**Work to complete:**
Copy exactly the lines of the records below, and only those lines, beginning with the line that contains "Does (.auxShortTrip g)" and ending with the line that contains "Does (.auxTripclr m".

Collected data entries:
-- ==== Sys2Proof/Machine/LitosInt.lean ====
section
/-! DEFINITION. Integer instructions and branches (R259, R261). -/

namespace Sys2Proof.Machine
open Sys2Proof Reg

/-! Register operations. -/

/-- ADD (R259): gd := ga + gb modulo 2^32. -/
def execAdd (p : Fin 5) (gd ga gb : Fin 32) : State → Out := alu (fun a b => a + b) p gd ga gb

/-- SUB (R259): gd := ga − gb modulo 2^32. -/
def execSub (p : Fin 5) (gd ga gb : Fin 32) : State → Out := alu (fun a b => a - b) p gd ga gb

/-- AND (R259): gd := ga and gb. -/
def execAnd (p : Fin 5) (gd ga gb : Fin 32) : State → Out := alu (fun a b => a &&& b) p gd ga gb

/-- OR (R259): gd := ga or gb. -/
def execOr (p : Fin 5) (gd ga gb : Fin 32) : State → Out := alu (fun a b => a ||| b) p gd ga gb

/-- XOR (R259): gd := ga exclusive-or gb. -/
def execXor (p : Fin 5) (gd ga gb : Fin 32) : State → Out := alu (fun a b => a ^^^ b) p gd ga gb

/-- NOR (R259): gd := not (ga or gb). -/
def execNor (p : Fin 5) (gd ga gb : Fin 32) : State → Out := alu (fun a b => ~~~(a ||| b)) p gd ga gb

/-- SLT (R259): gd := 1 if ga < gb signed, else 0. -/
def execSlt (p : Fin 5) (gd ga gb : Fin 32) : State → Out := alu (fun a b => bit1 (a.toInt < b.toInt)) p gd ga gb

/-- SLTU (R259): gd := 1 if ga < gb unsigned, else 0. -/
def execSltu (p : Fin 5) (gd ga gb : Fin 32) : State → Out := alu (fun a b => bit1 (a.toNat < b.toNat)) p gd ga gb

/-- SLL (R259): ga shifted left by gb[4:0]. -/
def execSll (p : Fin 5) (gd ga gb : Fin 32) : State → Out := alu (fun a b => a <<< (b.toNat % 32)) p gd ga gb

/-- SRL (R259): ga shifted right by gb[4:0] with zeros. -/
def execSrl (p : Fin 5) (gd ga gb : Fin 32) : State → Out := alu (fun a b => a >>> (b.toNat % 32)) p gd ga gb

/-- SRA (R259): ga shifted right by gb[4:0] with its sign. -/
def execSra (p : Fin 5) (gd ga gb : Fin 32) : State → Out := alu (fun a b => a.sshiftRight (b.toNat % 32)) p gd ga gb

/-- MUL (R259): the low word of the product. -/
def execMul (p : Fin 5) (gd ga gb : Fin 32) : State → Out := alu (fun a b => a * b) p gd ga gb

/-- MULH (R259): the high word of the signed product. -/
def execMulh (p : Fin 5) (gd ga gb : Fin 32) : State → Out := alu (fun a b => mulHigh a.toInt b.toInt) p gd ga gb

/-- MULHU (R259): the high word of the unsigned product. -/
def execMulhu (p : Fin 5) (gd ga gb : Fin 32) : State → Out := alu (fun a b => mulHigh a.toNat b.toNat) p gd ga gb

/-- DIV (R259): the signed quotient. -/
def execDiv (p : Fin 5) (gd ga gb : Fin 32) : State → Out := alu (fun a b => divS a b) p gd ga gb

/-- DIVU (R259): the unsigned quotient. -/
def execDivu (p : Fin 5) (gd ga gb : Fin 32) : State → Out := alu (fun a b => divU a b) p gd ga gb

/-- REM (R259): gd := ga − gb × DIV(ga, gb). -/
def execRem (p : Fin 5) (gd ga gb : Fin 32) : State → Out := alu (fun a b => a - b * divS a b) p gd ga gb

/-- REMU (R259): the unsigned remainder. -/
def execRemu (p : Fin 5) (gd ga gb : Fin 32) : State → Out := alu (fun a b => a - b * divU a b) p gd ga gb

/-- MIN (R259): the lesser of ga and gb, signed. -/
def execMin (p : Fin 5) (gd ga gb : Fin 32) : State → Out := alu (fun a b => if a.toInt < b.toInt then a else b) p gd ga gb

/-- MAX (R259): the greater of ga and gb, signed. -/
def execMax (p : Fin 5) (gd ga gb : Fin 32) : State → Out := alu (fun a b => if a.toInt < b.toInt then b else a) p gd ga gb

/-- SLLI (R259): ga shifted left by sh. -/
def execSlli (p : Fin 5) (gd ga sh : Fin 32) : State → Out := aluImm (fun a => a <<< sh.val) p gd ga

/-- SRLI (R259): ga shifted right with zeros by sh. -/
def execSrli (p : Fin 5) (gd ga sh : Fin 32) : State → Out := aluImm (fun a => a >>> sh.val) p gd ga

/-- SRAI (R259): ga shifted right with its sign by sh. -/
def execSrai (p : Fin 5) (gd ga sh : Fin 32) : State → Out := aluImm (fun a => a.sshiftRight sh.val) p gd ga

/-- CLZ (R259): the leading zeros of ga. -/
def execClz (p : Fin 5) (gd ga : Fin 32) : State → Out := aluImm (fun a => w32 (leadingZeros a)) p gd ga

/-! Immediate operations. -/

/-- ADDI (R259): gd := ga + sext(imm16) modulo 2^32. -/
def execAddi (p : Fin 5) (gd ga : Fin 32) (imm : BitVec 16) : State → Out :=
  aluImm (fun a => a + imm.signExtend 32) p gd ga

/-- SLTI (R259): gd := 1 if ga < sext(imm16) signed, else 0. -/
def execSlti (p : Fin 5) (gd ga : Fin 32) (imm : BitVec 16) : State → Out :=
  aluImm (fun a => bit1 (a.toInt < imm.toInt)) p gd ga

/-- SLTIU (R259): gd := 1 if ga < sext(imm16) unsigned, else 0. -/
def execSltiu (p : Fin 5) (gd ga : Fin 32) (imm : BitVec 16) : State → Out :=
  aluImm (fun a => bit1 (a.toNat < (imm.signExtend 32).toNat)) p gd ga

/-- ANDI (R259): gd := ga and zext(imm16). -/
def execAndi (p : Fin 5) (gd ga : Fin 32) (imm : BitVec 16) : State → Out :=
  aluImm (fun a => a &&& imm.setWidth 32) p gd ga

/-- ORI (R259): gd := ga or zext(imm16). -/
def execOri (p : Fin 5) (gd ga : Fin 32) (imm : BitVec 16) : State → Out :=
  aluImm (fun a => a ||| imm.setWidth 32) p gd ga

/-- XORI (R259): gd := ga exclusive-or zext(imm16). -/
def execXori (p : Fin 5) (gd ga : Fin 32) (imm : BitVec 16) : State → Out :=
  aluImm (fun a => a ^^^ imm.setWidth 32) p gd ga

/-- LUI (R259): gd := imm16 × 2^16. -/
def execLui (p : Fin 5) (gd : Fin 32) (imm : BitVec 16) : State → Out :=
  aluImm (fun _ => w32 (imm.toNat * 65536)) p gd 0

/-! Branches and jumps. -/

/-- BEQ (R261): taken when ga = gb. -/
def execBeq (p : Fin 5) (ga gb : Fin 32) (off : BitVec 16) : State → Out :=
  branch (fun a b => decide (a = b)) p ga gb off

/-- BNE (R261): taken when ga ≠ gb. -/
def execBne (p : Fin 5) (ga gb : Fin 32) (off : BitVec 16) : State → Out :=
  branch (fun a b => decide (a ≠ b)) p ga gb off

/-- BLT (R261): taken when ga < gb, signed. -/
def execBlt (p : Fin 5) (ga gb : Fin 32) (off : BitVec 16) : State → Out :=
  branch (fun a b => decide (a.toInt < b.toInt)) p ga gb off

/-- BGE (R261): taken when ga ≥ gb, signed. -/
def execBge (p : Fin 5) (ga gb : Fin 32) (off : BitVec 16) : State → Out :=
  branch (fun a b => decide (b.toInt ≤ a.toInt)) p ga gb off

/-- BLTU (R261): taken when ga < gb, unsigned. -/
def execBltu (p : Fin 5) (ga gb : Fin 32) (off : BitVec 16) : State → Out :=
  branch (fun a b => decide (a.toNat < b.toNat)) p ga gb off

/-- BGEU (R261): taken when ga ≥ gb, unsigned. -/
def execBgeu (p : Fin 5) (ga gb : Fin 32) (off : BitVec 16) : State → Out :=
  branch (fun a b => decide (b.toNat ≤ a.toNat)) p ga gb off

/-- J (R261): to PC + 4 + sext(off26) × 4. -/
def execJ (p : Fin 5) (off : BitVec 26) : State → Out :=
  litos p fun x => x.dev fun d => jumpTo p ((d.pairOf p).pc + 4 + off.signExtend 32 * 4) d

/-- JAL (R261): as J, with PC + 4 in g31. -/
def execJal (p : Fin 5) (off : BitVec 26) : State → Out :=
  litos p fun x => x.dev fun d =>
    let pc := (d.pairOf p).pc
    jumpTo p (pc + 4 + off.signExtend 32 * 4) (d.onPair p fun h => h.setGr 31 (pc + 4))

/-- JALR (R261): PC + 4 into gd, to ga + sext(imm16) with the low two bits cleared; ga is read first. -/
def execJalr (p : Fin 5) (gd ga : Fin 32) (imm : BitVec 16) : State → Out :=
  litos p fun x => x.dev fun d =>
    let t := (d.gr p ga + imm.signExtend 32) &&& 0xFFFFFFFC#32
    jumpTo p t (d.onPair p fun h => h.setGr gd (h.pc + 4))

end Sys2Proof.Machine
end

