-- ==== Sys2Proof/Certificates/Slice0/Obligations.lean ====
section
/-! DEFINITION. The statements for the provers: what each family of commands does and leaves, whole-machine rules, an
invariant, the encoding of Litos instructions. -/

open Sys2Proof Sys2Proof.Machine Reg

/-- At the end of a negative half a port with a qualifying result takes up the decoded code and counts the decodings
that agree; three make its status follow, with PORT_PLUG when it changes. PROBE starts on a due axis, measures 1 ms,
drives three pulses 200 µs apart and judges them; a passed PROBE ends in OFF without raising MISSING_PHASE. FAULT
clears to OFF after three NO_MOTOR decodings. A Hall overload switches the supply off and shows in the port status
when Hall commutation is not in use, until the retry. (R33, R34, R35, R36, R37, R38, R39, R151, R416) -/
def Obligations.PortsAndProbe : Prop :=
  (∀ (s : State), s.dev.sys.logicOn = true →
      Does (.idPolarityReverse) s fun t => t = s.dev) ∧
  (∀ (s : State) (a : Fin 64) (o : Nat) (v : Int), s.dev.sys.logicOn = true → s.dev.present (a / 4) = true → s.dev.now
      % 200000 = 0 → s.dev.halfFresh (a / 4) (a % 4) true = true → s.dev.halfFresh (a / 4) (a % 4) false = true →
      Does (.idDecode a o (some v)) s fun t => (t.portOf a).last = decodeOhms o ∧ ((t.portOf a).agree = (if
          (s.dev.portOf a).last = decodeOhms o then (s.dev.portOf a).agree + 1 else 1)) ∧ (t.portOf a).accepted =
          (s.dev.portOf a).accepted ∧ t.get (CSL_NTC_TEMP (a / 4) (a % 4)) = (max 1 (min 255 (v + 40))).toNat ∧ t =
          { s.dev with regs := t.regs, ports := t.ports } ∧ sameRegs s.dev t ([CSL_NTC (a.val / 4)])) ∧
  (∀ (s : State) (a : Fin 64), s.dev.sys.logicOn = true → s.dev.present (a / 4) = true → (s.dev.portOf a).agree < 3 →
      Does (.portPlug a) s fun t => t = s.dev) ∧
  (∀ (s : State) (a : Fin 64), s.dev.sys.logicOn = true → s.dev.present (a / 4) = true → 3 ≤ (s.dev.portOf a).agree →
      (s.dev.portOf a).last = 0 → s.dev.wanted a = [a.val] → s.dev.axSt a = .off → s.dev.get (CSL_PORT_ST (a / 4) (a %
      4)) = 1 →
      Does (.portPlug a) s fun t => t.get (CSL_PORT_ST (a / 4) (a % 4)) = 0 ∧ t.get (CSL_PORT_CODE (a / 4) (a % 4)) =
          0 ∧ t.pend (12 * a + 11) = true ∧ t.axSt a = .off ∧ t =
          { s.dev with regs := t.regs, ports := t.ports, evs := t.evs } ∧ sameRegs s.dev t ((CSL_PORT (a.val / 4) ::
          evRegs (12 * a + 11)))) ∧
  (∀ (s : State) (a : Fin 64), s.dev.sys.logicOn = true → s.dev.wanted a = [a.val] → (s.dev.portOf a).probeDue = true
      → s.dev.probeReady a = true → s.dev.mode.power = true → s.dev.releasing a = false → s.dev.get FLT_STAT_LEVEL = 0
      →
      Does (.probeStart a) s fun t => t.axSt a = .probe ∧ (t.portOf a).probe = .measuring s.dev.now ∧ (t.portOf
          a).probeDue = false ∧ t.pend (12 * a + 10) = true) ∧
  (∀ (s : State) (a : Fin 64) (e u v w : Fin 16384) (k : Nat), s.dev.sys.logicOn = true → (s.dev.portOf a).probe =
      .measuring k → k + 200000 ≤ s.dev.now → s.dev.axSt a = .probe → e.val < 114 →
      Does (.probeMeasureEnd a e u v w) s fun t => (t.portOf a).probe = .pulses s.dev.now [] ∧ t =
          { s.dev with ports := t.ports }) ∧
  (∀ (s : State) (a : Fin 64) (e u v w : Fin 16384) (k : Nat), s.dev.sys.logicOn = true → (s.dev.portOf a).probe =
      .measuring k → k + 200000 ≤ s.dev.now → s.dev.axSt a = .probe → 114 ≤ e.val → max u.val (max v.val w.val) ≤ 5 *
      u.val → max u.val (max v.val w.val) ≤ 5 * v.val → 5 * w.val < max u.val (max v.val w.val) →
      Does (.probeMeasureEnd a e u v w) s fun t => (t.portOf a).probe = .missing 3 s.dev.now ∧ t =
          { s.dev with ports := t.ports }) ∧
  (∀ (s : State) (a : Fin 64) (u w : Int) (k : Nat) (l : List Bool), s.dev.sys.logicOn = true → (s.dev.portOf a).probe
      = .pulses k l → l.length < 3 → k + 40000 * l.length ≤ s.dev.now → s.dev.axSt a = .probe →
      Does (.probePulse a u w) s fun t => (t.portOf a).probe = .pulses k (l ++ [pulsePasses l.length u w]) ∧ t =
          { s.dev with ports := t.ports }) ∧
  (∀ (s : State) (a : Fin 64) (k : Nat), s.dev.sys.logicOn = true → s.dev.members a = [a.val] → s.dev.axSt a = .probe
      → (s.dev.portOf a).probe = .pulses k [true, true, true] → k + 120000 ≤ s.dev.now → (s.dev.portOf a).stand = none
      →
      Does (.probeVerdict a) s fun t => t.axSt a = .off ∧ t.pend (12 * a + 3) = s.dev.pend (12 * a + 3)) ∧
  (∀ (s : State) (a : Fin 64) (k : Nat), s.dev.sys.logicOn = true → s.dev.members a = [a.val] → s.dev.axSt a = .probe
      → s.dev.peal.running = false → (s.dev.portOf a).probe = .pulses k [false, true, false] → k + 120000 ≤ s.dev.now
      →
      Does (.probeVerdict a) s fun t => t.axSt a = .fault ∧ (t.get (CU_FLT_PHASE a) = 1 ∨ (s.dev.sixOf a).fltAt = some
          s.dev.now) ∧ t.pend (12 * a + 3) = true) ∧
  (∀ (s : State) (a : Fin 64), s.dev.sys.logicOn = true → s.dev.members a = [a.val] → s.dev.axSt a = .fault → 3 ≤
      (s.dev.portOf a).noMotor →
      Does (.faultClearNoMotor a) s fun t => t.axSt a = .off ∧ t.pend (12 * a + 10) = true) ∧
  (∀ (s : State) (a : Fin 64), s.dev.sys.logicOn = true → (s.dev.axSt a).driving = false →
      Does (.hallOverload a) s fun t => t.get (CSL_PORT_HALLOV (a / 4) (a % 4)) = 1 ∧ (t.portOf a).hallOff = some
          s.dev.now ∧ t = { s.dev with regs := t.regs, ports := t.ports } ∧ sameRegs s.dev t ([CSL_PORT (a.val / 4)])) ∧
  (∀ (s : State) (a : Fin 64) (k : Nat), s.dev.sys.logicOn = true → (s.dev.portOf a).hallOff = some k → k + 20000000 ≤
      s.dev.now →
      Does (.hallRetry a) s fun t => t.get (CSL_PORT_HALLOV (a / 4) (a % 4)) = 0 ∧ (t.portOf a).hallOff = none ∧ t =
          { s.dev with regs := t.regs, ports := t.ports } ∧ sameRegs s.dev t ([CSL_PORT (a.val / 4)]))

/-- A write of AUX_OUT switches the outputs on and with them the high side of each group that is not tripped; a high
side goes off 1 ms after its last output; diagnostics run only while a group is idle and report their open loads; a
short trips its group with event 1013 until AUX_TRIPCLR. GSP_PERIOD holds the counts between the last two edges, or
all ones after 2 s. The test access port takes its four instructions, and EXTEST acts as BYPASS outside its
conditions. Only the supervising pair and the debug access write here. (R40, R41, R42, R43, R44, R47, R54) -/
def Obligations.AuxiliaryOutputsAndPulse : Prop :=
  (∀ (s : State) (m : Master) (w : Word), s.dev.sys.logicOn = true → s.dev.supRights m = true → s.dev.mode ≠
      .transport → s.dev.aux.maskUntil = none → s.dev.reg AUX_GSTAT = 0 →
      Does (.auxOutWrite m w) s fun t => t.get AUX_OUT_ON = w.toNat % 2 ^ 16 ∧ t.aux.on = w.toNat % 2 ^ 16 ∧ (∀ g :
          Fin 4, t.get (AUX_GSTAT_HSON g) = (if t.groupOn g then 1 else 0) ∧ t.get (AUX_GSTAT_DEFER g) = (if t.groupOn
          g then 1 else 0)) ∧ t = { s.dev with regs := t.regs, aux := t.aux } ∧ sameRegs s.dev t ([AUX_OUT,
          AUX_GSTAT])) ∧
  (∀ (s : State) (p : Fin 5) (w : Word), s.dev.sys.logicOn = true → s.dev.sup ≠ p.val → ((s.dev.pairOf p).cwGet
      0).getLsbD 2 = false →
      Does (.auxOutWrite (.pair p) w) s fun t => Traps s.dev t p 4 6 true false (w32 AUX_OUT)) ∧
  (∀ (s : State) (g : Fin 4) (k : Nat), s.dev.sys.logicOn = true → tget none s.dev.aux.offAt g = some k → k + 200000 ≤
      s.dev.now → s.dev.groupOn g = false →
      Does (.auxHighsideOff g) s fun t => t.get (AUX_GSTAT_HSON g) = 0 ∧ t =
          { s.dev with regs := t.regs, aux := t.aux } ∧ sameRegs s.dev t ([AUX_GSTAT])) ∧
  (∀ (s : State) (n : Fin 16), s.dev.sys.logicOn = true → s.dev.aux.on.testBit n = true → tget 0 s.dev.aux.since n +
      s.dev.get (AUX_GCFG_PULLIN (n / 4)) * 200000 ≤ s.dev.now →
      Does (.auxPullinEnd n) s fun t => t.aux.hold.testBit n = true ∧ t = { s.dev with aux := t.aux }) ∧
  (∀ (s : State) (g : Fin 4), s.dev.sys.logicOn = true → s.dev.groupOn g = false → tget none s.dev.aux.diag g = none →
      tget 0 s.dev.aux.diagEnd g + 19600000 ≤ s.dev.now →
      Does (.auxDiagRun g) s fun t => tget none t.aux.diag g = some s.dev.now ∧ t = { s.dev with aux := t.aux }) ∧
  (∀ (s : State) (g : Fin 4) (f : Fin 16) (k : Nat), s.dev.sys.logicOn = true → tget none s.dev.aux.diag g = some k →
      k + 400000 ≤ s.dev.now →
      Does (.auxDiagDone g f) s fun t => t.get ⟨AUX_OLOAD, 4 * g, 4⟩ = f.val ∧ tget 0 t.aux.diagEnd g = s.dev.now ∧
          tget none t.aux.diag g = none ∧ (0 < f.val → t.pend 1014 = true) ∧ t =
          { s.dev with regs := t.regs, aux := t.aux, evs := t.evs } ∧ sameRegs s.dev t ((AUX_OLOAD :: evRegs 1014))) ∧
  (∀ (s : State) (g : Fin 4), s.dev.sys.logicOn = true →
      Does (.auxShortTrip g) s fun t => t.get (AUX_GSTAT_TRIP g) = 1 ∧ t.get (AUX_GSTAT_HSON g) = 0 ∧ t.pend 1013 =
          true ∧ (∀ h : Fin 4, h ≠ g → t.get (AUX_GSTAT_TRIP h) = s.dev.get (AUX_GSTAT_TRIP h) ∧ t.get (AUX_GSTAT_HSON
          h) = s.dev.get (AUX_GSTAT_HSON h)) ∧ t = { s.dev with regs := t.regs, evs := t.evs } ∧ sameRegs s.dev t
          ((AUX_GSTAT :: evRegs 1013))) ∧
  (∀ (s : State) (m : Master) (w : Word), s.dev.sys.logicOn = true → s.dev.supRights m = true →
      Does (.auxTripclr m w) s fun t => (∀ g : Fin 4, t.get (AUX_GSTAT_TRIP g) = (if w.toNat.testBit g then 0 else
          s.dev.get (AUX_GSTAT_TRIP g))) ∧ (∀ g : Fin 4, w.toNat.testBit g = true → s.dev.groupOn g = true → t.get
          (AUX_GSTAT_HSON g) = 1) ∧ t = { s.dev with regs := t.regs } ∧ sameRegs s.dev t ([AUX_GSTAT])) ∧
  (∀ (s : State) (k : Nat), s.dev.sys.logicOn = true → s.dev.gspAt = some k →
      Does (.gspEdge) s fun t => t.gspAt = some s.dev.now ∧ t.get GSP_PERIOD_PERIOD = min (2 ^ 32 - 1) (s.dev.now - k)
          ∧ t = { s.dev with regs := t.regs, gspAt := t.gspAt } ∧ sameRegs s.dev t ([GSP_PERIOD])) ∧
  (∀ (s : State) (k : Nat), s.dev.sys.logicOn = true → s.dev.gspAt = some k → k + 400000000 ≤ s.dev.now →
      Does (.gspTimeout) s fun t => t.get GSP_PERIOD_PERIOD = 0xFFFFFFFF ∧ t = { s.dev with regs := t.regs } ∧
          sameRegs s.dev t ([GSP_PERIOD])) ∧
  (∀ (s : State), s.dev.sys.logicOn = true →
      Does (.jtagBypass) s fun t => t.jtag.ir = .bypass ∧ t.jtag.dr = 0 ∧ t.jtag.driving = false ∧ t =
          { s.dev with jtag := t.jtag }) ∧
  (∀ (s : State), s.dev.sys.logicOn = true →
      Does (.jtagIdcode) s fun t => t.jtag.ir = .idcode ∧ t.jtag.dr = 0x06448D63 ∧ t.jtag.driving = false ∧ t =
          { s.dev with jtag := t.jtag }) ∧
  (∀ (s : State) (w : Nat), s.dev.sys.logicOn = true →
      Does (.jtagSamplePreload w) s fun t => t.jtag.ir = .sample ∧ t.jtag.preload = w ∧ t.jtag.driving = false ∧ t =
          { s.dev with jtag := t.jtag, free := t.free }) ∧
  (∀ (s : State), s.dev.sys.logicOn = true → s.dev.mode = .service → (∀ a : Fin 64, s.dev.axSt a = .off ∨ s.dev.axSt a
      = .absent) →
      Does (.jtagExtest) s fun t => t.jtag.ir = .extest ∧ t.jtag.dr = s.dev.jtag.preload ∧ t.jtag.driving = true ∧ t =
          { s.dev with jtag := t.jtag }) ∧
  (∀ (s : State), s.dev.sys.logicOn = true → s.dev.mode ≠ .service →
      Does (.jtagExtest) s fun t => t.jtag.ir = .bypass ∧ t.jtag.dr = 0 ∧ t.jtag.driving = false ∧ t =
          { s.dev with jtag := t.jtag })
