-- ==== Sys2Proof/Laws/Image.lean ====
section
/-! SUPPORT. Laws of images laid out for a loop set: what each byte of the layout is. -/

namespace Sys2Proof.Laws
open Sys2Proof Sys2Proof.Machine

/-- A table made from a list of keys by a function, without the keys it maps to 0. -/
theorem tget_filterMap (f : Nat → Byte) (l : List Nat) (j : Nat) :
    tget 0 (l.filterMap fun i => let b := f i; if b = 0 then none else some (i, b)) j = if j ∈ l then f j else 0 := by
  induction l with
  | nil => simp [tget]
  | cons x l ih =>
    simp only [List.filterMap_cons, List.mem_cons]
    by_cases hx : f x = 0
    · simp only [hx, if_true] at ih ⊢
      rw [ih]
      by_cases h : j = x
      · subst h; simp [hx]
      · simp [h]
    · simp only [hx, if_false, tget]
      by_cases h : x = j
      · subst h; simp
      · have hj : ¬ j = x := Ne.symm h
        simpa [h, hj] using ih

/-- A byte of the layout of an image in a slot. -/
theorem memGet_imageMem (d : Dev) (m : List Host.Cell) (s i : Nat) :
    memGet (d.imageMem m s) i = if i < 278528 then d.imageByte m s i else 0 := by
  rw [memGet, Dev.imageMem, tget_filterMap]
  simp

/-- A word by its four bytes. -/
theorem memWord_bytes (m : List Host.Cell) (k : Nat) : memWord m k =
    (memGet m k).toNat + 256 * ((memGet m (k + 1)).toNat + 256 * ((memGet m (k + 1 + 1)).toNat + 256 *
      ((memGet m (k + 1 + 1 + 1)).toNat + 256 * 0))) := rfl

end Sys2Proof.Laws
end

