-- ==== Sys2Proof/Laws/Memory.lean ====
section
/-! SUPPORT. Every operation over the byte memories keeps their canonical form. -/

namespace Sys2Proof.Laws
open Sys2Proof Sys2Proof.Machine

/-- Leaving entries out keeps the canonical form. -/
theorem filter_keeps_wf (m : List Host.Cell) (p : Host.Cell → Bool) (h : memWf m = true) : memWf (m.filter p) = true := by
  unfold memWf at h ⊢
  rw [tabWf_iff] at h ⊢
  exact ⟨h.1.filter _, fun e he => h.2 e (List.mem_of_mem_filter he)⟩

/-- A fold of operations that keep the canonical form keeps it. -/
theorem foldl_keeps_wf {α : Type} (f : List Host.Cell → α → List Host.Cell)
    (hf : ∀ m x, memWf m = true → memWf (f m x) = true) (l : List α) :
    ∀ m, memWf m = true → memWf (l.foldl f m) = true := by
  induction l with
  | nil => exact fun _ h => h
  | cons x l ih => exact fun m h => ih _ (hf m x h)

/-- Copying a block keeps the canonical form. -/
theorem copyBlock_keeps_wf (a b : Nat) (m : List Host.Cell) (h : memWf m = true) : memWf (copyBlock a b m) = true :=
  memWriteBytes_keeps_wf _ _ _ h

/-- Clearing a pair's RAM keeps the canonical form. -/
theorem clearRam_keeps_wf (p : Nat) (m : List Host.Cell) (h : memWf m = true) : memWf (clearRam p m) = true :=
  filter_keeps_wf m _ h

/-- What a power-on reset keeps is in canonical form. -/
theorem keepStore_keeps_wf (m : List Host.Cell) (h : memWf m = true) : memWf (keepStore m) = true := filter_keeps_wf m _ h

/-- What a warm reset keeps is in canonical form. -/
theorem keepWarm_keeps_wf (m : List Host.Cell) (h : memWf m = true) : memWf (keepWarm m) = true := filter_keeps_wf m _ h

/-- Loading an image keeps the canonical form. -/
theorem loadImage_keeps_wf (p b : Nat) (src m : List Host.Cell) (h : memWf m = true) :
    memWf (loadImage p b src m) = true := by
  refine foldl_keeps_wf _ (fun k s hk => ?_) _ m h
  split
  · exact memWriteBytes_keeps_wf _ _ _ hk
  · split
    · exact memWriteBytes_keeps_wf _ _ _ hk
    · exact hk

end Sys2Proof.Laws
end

**Task result:**
      Does (.auxShortTrip g) s fun t => t.get (AUX_GSTAT_TRIP g) = 1 ∧ t.get (AUX_GSTAT_HSON g) = 0 ∧ t.pend 1013 =
          true ∧ (∀ h : Fin 4, h ≠ g → t.get (AUX_GSTAT_TRIP h) = s.dev.get (AUX_GSTAT_TRIP h) ∧ t.get (AUX_GSTAT_HSON
          h) = s.dev.get (AUX_GSTAT_HSON h)) ∧ t = { s.dev with regs := t.regs, evs := t.evs } ∧ sameRegs s.dev t
          ((AUX_GSTAT :: evRegs 1013))) ∧
  (∀ (s : State) (m : Master) (w : Word), s.dev.sys.logicOn = true → s.dev.supRights m = true →
      Does (.auxTripclr m w) s fun t => (∀ g : Fin 4, t.get (AUX_GSTAT_TRIP g) = (if w.toNat.testBit g then 0 else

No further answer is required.